### Saved entries
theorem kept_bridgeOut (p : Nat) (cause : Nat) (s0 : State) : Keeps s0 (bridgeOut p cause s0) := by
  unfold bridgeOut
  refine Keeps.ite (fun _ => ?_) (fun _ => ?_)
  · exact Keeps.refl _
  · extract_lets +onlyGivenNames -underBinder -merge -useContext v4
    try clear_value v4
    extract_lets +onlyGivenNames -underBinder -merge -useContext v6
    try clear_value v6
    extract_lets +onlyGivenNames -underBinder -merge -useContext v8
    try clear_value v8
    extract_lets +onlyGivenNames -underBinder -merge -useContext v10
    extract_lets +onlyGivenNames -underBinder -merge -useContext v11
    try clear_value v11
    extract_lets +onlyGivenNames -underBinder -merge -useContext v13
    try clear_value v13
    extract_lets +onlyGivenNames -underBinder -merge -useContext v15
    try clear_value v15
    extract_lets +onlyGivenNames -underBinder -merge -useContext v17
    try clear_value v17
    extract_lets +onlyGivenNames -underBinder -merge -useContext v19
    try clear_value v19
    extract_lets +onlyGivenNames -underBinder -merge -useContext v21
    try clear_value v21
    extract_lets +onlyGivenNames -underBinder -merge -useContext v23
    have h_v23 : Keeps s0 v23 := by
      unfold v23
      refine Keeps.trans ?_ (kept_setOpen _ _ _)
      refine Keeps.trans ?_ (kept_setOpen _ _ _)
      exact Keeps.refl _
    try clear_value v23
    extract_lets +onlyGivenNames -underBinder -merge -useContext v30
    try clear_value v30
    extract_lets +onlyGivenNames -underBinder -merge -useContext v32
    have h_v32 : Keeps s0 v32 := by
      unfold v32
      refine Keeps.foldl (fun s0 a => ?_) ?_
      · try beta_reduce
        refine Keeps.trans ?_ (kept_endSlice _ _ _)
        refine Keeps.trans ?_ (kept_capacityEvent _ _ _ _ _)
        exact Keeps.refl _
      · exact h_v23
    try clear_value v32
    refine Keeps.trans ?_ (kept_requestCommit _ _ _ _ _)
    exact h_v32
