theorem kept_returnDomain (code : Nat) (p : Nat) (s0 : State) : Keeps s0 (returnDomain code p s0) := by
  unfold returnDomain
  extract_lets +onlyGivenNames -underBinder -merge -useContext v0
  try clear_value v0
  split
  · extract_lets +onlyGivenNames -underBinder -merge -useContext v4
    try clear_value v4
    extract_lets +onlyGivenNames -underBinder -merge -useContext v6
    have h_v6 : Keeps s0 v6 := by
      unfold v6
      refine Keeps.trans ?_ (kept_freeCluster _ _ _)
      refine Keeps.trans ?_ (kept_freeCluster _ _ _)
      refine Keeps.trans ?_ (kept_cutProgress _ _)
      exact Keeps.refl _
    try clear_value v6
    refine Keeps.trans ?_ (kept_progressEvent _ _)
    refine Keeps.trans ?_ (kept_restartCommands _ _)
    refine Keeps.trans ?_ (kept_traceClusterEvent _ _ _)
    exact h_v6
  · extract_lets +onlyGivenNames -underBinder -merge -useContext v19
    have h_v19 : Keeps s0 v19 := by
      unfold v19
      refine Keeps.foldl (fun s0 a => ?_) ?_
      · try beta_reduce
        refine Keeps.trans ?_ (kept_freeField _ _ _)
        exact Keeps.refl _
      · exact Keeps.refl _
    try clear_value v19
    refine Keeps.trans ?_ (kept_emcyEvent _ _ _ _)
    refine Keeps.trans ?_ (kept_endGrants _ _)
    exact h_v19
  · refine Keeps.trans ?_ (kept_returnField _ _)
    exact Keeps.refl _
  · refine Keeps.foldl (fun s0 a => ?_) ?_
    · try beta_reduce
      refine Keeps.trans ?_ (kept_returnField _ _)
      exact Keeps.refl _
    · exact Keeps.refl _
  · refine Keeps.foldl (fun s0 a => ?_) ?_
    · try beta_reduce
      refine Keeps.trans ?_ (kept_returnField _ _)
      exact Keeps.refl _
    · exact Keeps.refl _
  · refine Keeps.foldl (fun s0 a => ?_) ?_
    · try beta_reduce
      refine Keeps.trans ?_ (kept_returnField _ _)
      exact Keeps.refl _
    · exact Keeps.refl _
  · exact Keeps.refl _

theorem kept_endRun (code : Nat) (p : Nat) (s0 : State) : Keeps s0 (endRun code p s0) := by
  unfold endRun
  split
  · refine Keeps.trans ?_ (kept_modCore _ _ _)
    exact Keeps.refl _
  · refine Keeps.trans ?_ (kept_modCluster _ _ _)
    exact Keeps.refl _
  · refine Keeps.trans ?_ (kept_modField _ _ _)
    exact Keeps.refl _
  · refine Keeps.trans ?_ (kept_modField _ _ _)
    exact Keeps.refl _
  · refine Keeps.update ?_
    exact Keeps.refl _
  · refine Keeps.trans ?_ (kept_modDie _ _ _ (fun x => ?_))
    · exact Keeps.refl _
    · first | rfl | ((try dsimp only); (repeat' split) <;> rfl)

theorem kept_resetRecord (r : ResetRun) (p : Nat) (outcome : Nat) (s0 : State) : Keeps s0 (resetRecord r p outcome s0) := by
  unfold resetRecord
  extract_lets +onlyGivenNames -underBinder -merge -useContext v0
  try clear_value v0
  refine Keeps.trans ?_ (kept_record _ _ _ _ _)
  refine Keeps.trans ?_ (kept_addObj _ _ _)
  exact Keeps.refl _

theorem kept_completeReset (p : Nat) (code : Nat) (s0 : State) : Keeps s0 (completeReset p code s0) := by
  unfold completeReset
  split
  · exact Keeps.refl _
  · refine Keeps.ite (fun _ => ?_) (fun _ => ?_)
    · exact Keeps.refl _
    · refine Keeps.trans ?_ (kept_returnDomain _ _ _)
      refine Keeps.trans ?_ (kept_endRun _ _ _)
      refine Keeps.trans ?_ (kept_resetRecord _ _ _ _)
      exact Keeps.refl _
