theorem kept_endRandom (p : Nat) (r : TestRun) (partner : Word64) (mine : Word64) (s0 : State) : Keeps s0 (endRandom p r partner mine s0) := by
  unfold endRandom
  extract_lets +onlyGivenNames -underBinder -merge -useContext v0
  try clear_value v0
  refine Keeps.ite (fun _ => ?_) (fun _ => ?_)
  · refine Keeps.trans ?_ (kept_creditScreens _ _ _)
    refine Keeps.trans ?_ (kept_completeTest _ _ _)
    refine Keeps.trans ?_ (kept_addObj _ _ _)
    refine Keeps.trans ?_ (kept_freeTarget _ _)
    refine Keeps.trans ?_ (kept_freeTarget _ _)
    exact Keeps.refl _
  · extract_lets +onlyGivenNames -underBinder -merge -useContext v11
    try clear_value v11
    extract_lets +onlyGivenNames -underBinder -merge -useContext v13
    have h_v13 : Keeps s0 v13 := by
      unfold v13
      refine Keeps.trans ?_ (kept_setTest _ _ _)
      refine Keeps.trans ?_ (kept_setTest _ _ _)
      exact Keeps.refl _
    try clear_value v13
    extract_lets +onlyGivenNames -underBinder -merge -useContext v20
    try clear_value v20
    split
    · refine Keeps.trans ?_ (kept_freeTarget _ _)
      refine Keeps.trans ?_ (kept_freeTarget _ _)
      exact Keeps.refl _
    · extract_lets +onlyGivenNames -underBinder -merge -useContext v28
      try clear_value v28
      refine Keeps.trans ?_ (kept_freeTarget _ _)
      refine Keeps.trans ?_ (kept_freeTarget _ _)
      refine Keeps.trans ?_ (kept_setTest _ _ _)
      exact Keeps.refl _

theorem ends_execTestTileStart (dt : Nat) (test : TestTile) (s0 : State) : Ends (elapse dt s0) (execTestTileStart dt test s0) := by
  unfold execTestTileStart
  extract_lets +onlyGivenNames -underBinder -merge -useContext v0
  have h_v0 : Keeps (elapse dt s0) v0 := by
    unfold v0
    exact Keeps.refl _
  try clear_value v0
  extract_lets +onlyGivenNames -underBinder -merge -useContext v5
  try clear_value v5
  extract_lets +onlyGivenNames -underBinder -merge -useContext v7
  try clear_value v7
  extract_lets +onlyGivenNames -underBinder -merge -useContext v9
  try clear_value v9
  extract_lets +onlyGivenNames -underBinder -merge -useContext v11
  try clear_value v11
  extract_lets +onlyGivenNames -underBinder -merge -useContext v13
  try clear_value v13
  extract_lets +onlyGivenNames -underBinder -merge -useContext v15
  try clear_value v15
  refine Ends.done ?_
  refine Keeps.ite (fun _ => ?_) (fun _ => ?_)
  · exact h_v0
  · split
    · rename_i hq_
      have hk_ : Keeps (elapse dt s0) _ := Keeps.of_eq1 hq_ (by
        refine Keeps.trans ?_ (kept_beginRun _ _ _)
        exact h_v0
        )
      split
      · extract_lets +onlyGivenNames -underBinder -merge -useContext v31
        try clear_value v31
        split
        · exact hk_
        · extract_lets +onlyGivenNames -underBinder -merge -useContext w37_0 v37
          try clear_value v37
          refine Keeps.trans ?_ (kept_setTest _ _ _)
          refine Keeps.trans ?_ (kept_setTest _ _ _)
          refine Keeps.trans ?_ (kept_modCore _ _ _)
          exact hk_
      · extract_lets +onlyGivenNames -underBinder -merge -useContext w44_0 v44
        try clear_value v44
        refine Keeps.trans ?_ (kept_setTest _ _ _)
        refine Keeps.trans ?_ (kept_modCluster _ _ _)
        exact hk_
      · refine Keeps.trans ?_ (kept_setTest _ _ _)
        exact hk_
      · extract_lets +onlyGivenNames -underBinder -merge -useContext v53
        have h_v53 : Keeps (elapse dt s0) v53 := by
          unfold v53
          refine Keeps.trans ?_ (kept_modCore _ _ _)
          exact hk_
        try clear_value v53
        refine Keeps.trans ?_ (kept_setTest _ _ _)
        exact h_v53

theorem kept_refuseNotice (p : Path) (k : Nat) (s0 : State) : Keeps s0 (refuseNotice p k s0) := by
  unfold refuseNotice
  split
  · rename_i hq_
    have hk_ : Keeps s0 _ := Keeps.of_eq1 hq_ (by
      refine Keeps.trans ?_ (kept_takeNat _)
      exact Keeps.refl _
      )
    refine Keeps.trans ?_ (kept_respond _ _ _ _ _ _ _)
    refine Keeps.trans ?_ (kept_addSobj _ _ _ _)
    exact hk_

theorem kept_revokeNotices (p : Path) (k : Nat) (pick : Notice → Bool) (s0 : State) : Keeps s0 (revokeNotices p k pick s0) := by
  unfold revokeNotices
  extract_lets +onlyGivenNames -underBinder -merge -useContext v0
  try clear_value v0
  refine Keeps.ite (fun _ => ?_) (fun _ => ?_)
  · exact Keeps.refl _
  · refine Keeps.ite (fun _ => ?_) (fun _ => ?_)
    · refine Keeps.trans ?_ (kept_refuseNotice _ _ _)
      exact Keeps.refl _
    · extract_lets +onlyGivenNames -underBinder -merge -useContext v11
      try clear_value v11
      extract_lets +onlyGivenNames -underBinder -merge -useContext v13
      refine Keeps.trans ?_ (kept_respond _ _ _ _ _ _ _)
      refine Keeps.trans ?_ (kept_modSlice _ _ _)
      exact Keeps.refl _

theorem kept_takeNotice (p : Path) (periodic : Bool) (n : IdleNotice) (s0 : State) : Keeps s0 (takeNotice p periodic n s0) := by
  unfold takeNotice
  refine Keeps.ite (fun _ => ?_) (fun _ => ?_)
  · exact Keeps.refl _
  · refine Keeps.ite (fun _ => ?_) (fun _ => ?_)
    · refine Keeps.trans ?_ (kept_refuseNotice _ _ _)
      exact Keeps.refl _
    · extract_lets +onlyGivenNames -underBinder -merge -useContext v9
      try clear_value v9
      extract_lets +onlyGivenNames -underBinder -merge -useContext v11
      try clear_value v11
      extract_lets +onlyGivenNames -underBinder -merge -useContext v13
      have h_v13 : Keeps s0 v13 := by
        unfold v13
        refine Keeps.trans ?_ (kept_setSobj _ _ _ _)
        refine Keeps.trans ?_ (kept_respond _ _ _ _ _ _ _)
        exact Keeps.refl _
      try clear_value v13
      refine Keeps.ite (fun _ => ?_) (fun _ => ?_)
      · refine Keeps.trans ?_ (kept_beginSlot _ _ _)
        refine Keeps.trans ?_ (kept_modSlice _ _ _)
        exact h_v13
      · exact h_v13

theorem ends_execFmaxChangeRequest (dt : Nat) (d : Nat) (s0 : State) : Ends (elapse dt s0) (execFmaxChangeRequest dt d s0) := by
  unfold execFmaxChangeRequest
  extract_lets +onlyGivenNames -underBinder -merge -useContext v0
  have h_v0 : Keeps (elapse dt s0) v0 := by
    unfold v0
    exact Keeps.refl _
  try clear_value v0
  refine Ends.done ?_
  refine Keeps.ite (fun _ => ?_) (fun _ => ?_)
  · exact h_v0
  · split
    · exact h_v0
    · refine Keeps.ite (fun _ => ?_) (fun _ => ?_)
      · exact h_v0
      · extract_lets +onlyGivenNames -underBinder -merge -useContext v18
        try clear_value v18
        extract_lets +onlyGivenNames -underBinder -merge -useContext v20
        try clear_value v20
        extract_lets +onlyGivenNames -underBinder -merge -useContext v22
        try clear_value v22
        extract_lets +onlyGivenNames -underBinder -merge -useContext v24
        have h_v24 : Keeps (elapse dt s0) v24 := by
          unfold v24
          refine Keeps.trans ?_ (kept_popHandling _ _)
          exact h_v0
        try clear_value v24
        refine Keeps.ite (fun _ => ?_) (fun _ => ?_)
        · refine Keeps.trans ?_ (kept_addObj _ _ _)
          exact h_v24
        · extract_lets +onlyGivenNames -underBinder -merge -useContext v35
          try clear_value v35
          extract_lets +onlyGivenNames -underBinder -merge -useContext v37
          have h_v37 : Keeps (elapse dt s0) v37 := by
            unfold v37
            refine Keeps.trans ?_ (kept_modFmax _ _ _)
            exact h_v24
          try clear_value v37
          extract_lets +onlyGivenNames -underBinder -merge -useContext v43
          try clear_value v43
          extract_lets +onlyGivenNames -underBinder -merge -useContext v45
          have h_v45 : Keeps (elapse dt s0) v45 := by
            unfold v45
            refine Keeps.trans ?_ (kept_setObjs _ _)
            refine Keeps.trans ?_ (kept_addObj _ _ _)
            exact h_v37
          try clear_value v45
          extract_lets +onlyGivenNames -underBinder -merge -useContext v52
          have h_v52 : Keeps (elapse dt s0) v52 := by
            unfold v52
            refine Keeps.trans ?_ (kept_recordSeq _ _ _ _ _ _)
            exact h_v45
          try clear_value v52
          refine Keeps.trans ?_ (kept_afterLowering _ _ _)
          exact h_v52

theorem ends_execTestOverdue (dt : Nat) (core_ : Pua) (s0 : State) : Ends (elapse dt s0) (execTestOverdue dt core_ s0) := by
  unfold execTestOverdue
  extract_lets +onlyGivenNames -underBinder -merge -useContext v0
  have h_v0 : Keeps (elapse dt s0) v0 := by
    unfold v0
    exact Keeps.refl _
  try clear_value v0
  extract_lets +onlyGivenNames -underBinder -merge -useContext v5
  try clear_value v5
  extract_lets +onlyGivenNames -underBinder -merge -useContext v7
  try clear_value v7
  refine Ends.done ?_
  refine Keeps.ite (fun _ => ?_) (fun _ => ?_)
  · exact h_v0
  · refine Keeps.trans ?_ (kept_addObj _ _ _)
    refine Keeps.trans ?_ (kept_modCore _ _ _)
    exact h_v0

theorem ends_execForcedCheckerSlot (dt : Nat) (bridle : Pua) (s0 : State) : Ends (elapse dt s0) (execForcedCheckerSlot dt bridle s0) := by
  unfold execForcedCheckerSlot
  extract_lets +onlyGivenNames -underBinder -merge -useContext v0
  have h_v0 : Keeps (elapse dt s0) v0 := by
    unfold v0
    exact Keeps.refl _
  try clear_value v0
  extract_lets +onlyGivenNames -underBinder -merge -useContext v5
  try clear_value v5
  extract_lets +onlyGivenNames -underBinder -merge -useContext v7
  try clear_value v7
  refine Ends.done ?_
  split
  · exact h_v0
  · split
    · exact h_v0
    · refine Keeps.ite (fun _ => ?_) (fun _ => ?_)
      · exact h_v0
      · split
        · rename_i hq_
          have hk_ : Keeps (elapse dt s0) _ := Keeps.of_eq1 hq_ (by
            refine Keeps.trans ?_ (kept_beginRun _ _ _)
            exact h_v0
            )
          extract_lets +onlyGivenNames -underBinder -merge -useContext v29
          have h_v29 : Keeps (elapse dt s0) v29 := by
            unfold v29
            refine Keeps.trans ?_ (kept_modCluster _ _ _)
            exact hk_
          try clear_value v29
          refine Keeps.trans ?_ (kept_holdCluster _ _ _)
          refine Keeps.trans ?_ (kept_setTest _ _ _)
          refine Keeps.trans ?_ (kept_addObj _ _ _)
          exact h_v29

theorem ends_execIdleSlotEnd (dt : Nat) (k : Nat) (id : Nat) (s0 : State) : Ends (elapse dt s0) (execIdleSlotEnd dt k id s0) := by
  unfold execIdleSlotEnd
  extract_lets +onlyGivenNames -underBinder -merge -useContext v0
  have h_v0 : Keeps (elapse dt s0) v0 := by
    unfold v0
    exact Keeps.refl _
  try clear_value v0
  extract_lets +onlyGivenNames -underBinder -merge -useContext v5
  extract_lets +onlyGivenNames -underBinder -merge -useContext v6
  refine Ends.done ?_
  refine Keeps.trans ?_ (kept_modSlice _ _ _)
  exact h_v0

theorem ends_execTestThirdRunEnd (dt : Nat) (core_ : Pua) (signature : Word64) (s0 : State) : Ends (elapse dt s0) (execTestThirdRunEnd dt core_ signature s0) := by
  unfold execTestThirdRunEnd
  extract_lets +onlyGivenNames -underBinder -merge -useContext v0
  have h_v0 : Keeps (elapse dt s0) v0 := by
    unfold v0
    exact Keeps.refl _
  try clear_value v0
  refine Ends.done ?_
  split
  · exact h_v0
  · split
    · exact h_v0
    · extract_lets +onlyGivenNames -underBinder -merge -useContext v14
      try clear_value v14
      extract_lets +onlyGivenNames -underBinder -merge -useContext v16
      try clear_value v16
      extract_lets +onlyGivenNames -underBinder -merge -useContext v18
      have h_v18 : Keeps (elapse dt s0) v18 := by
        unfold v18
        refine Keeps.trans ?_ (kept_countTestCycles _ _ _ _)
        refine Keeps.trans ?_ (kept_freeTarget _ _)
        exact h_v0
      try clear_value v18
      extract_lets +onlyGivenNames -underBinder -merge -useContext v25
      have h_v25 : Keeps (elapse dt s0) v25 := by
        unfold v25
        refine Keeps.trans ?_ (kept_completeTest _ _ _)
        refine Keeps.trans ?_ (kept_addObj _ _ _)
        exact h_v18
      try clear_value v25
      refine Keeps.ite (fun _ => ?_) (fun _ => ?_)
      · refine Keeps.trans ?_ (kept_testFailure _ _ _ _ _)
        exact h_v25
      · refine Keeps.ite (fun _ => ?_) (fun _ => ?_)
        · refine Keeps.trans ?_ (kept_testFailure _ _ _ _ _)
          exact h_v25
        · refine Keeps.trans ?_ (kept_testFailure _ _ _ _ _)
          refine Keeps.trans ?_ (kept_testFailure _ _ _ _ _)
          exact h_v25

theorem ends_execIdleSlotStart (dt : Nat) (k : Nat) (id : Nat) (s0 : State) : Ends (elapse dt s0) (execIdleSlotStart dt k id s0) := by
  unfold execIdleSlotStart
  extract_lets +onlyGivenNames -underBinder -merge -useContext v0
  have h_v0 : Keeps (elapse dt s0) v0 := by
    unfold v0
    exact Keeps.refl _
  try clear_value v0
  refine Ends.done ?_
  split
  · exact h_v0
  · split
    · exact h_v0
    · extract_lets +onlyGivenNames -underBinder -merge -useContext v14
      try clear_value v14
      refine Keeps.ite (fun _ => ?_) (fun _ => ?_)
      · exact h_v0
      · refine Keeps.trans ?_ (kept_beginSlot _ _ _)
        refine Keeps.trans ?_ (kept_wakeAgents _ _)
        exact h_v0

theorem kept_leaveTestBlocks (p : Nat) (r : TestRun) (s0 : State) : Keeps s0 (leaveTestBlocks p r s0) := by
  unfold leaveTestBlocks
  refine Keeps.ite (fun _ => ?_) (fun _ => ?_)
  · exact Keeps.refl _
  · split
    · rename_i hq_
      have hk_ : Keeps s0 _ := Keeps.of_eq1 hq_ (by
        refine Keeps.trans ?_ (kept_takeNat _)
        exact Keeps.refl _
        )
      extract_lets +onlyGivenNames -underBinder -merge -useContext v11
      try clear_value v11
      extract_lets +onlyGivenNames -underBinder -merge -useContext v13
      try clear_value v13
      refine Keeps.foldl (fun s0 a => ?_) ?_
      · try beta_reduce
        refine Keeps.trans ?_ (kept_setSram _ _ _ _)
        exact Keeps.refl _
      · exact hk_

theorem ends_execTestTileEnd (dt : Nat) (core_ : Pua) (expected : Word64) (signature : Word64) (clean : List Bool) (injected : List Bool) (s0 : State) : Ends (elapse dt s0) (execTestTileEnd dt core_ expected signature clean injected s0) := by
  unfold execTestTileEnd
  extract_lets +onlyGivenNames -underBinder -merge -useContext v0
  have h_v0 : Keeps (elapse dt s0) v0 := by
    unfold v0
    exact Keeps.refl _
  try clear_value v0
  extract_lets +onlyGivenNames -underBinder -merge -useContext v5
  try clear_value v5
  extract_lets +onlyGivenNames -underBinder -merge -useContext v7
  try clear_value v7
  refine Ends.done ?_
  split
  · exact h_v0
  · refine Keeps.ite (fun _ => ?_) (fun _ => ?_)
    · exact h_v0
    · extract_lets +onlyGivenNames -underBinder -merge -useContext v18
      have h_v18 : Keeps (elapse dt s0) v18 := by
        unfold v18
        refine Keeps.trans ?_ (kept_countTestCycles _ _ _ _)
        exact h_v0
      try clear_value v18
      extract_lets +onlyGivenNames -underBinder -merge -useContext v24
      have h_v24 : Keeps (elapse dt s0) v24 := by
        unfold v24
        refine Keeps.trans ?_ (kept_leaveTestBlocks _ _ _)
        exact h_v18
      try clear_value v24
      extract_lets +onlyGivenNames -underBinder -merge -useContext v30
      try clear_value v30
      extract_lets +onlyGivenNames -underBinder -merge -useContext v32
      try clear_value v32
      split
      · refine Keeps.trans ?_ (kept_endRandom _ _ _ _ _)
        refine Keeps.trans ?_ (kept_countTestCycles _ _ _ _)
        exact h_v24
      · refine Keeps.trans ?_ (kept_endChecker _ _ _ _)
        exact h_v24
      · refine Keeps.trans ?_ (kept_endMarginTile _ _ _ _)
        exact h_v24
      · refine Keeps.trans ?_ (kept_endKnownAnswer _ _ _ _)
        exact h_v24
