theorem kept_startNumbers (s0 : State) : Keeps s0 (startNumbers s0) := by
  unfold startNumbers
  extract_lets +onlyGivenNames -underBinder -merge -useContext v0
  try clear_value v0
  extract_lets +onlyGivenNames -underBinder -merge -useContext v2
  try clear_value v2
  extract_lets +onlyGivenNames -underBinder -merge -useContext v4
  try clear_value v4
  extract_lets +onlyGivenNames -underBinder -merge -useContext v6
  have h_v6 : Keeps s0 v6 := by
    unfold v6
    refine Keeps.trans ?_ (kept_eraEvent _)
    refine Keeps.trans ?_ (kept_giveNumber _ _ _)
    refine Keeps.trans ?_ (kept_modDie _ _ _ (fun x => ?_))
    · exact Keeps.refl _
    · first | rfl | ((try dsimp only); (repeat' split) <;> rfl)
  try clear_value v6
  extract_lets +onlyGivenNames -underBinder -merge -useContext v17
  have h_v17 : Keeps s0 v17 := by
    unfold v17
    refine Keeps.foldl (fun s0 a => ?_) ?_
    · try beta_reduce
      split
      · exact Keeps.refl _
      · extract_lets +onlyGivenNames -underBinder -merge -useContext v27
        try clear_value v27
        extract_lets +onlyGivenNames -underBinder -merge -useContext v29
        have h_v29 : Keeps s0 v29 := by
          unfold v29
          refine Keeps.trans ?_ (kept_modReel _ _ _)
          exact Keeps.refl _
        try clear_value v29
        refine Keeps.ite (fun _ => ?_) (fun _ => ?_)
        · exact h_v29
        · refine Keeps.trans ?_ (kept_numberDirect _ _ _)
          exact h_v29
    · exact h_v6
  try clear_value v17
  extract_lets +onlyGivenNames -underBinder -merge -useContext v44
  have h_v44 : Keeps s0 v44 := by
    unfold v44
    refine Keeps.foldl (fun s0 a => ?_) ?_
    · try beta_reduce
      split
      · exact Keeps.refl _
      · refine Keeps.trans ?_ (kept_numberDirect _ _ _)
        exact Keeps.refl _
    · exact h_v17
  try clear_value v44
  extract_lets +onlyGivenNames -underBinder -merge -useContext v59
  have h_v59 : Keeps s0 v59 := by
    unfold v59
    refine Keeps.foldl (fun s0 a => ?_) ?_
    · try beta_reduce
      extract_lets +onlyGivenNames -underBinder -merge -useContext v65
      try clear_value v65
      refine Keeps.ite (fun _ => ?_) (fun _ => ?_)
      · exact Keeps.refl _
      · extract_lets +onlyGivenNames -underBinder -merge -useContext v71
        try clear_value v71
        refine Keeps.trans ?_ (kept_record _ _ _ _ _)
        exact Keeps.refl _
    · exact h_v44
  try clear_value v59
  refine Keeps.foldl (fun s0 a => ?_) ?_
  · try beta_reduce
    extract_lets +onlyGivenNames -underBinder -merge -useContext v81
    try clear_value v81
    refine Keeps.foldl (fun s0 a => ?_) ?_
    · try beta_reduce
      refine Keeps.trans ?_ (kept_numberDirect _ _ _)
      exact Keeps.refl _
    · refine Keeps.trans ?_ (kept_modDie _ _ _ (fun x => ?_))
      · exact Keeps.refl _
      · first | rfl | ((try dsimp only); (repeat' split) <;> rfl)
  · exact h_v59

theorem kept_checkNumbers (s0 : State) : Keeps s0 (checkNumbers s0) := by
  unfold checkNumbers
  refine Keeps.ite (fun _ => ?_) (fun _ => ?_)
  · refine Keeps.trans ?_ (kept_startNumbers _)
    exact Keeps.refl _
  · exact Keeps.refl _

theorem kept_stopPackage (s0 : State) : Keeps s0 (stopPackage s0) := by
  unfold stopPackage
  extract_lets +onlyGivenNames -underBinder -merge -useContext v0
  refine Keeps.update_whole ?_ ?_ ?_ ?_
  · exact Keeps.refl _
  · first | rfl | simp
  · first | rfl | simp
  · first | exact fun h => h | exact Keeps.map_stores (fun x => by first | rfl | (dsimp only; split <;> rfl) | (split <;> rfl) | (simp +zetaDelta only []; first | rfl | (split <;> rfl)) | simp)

### Activity
Lines that contain "bridgeOut" are the result; find them in the entries above and copy each one.

### Response box
theorem kept_bridgeOut (p : Nat) (cause : Nat) (s0 : State) : Keeps s0 (bridgeOut p cause s0) := by
  unfold bridgeOut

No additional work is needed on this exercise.